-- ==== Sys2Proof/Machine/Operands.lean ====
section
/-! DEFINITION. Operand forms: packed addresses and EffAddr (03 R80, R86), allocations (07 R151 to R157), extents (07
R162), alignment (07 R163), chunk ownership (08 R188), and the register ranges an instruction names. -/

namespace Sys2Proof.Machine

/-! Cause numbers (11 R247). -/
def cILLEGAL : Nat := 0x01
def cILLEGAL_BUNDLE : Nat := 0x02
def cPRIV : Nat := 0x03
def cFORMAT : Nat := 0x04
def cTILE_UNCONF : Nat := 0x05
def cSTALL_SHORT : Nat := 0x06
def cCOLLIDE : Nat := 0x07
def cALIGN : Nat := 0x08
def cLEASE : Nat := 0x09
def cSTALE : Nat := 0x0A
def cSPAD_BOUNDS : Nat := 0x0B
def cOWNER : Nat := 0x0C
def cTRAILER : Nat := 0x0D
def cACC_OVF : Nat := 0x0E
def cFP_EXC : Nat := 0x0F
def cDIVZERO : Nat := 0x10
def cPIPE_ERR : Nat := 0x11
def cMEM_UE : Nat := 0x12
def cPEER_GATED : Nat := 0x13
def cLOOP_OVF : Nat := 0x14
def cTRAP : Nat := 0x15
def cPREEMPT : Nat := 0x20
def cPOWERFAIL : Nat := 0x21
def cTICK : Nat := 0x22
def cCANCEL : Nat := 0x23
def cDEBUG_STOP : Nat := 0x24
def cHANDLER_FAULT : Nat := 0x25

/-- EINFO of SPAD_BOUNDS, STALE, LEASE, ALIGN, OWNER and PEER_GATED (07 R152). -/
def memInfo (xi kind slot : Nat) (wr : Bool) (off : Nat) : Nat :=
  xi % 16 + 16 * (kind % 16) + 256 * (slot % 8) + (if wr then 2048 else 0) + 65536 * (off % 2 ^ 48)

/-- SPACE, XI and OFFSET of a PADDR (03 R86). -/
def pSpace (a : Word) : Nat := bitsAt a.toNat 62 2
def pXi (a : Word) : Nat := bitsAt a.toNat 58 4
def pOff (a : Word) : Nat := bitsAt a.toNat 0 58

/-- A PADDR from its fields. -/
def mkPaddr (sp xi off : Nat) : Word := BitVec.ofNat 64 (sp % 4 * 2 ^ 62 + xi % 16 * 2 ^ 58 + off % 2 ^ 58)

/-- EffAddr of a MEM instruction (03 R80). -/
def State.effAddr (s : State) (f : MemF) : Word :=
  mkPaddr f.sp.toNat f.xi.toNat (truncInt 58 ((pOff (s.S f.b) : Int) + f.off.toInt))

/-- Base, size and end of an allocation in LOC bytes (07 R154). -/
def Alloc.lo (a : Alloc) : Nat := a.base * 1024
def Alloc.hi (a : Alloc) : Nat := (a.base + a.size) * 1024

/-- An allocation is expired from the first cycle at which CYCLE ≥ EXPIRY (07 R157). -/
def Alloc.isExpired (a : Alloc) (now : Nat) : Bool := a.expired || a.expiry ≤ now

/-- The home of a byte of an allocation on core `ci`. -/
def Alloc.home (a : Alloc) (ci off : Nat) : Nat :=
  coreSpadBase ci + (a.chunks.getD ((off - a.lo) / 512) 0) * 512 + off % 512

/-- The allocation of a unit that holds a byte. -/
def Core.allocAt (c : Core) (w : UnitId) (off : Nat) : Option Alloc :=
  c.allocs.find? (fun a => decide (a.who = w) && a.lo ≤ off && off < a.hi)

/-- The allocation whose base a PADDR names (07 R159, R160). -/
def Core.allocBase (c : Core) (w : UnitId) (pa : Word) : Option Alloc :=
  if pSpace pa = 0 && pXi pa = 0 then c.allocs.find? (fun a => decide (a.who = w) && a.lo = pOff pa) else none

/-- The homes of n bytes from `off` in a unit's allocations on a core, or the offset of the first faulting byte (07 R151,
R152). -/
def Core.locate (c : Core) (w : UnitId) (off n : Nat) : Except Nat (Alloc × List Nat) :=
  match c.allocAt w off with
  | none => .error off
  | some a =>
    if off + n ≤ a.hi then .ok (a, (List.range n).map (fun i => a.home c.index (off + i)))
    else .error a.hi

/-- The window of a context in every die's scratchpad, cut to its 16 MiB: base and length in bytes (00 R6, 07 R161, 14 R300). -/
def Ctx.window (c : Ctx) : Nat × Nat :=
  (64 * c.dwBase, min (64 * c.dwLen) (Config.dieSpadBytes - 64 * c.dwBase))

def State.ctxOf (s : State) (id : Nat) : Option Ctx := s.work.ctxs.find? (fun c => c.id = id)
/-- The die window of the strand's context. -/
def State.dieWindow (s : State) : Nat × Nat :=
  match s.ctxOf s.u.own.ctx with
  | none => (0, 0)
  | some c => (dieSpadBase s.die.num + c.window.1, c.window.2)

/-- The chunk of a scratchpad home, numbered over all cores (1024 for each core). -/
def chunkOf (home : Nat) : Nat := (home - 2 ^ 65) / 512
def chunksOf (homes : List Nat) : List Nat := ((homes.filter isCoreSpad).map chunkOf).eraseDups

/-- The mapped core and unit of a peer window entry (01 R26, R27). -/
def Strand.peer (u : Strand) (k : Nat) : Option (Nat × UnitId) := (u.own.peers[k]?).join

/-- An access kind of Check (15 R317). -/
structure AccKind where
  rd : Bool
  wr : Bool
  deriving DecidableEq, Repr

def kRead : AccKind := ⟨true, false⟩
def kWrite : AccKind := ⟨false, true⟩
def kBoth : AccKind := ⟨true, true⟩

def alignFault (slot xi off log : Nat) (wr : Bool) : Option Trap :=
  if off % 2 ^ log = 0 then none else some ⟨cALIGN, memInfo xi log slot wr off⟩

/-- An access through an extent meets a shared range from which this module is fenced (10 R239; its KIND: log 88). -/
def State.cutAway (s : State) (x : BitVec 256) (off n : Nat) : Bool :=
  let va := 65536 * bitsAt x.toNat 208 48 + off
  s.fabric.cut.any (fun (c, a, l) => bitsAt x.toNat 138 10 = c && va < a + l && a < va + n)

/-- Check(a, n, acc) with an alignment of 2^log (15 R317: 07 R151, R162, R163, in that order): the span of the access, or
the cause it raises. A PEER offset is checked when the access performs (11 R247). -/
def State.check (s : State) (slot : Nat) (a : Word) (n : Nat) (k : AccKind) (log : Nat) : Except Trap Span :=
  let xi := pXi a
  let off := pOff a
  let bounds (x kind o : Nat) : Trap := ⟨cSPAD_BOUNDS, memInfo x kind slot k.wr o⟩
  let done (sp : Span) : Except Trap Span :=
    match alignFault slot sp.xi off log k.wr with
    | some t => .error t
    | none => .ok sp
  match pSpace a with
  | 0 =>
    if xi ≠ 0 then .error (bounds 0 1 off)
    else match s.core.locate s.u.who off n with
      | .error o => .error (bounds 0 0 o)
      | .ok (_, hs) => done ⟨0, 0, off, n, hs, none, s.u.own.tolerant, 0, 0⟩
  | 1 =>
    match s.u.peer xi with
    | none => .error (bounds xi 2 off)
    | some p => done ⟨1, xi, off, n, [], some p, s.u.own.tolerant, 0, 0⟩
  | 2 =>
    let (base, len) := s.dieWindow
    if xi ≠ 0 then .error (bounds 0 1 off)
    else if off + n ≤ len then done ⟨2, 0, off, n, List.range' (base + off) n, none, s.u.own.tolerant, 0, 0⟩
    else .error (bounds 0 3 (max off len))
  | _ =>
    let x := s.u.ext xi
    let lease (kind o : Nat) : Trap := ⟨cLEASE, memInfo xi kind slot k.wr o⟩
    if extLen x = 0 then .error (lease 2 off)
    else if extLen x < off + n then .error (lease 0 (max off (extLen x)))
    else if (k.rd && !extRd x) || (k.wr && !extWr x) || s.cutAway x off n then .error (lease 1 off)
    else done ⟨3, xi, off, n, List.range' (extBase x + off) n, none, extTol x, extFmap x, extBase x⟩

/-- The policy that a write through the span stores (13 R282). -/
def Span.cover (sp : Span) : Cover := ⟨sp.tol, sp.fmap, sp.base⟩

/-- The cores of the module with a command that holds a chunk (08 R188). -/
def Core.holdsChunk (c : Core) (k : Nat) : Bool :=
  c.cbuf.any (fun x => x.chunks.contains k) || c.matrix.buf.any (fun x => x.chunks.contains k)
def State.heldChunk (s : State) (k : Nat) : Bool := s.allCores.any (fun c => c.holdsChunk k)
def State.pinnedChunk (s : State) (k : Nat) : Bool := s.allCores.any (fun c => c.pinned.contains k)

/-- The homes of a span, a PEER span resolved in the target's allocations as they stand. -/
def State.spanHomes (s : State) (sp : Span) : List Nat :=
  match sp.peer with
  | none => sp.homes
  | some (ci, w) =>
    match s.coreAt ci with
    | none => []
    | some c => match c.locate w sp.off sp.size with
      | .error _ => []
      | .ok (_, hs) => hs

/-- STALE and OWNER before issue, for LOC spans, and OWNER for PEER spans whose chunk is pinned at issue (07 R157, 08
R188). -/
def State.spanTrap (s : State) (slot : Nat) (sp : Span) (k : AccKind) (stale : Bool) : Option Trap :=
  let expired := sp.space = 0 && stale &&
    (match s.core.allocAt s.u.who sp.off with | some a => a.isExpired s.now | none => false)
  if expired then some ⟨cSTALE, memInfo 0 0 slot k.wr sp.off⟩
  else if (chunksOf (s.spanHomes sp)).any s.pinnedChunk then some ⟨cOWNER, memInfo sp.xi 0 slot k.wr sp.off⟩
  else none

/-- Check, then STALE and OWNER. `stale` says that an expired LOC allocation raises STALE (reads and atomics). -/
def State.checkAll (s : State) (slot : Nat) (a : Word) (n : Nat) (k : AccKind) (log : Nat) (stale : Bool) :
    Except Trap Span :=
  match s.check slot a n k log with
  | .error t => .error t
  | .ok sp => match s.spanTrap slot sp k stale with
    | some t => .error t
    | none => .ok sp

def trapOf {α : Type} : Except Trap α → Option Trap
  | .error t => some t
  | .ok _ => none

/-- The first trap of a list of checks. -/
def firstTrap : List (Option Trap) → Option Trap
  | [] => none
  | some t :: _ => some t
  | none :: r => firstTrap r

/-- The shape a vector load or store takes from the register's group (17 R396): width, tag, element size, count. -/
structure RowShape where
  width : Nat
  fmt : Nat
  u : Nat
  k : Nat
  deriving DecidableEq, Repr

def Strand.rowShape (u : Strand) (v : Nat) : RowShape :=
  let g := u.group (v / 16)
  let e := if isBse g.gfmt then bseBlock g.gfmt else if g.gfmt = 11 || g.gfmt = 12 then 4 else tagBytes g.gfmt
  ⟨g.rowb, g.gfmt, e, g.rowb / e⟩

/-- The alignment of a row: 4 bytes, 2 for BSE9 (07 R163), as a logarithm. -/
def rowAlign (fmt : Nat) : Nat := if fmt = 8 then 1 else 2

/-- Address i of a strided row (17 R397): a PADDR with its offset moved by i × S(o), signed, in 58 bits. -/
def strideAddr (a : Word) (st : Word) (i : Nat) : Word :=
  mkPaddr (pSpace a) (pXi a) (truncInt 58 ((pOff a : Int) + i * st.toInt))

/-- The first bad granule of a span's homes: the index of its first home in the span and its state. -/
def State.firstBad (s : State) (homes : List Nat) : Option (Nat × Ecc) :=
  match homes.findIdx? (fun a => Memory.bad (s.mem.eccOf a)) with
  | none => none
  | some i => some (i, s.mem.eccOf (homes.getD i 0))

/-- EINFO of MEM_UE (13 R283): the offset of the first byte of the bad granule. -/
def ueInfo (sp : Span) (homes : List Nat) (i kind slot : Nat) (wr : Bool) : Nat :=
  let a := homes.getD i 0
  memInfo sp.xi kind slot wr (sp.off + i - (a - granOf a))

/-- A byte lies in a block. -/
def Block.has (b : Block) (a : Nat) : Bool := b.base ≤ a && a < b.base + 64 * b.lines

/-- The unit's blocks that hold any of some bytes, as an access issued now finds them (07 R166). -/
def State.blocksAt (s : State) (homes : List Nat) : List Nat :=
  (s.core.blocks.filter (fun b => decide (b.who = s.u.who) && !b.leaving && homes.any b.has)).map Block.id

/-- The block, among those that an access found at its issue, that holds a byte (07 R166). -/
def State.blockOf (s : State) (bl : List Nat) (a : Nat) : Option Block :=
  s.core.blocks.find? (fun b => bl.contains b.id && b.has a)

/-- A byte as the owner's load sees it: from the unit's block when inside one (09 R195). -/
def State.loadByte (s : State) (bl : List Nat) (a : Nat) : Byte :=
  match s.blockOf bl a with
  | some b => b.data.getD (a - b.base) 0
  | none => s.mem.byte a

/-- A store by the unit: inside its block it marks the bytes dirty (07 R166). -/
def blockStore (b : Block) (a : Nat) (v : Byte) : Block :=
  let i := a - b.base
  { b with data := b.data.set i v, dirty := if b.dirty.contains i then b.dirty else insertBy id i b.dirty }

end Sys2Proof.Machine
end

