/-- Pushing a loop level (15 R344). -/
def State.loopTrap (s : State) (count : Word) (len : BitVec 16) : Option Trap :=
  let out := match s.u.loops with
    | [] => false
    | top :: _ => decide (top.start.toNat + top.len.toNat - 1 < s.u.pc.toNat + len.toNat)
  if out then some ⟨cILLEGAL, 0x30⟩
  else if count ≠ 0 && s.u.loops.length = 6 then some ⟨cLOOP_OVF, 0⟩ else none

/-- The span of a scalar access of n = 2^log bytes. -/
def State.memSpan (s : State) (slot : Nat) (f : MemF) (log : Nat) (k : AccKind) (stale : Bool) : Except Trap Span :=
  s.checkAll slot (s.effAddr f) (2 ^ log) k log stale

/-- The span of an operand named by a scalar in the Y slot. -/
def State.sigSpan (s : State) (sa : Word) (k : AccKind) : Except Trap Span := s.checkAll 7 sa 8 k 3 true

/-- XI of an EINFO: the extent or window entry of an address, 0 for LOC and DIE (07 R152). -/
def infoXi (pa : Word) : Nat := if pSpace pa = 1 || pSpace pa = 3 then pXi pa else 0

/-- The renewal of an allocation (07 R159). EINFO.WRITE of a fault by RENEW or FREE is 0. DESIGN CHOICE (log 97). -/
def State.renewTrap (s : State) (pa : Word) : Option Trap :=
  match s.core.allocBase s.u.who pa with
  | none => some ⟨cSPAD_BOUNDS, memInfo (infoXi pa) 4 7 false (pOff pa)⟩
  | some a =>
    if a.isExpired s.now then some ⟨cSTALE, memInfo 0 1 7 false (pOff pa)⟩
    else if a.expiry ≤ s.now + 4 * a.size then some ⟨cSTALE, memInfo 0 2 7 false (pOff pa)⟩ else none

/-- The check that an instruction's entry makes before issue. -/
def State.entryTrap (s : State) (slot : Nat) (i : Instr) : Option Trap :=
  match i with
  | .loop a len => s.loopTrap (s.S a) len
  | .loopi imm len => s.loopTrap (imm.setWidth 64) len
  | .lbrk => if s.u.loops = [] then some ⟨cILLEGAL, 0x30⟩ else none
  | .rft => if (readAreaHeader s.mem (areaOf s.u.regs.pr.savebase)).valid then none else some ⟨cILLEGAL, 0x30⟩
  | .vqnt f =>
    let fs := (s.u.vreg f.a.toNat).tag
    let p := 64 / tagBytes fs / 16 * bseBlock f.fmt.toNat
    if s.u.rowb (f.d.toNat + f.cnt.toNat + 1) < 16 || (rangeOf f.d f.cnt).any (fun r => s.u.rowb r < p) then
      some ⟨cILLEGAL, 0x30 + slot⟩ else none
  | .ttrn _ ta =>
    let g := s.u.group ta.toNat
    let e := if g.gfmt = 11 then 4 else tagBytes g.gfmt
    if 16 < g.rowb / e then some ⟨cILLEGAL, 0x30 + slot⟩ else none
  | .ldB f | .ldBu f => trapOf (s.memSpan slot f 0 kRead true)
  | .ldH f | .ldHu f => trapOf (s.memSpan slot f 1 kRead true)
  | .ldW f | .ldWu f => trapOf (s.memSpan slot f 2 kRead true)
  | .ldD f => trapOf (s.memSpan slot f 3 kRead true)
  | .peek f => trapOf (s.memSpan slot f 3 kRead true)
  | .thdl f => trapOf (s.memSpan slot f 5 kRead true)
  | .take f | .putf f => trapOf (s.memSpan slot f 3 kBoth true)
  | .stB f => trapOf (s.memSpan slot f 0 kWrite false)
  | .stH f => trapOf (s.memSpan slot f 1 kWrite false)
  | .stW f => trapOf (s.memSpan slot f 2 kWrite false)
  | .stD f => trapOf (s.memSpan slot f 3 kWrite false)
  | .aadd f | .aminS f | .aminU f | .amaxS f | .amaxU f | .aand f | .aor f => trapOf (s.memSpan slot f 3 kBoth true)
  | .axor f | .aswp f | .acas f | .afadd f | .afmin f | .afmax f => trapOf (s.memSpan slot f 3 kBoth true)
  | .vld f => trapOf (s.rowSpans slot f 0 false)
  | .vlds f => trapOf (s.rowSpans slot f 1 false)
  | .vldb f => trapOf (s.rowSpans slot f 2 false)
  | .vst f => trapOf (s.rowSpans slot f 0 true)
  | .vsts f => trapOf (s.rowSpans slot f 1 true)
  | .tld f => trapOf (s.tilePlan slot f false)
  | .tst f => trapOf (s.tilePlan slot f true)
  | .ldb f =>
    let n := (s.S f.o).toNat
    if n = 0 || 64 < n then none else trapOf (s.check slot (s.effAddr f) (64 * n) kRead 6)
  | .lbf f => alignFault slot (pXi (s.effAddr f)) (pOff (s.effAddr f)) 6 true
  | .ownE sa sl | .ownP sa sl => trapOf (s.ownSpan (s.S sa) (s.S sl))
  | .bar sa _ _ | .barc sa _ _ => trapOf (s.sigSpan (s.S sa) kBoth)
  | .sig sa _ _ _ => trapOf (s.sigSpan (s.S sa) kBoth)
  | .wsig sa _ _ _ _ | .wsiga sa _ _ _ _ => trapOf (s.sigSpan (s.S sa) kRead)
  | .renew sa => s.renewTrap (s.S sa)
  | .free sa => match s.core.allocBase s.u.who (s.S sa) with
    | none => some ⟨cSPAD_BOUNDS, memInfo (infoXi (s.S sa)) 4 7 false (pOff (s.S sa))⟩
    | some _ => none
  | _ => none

## Description of the task:
Above this instruction are the records; retype exactly the lines from the one containing "14 R300). -/" up to and including the one containing "s.die.num + c.window.1, c.window.2)".

## Exercise output:
/-- The window of a context in every die's scratchpad, cut to its 16 MiB: base and length in bytes (00 R6, 07 R161, 14 R300). -/
def Ctx.window (c : Ctx) : Nat × Nat :=
  (64 * c.dwBase, min (64 * c.dwLen) (Config.dieSpadBytes - 64 * c.dwBase))

def State.ctxOf (s : State) (id : Nat) : Option Ctx := s.work.ctxs.find? (fun c => c.id = id)
/-- The die window of the strand's context. -/
def State.dieWindow (s : State) : Nat × Nat :=
  match s.ctxOf s.u.own.ctx with
  | none => (0, 0)
  | some c => (dieSpadBase s.die.num + c.window.1, c.window.2)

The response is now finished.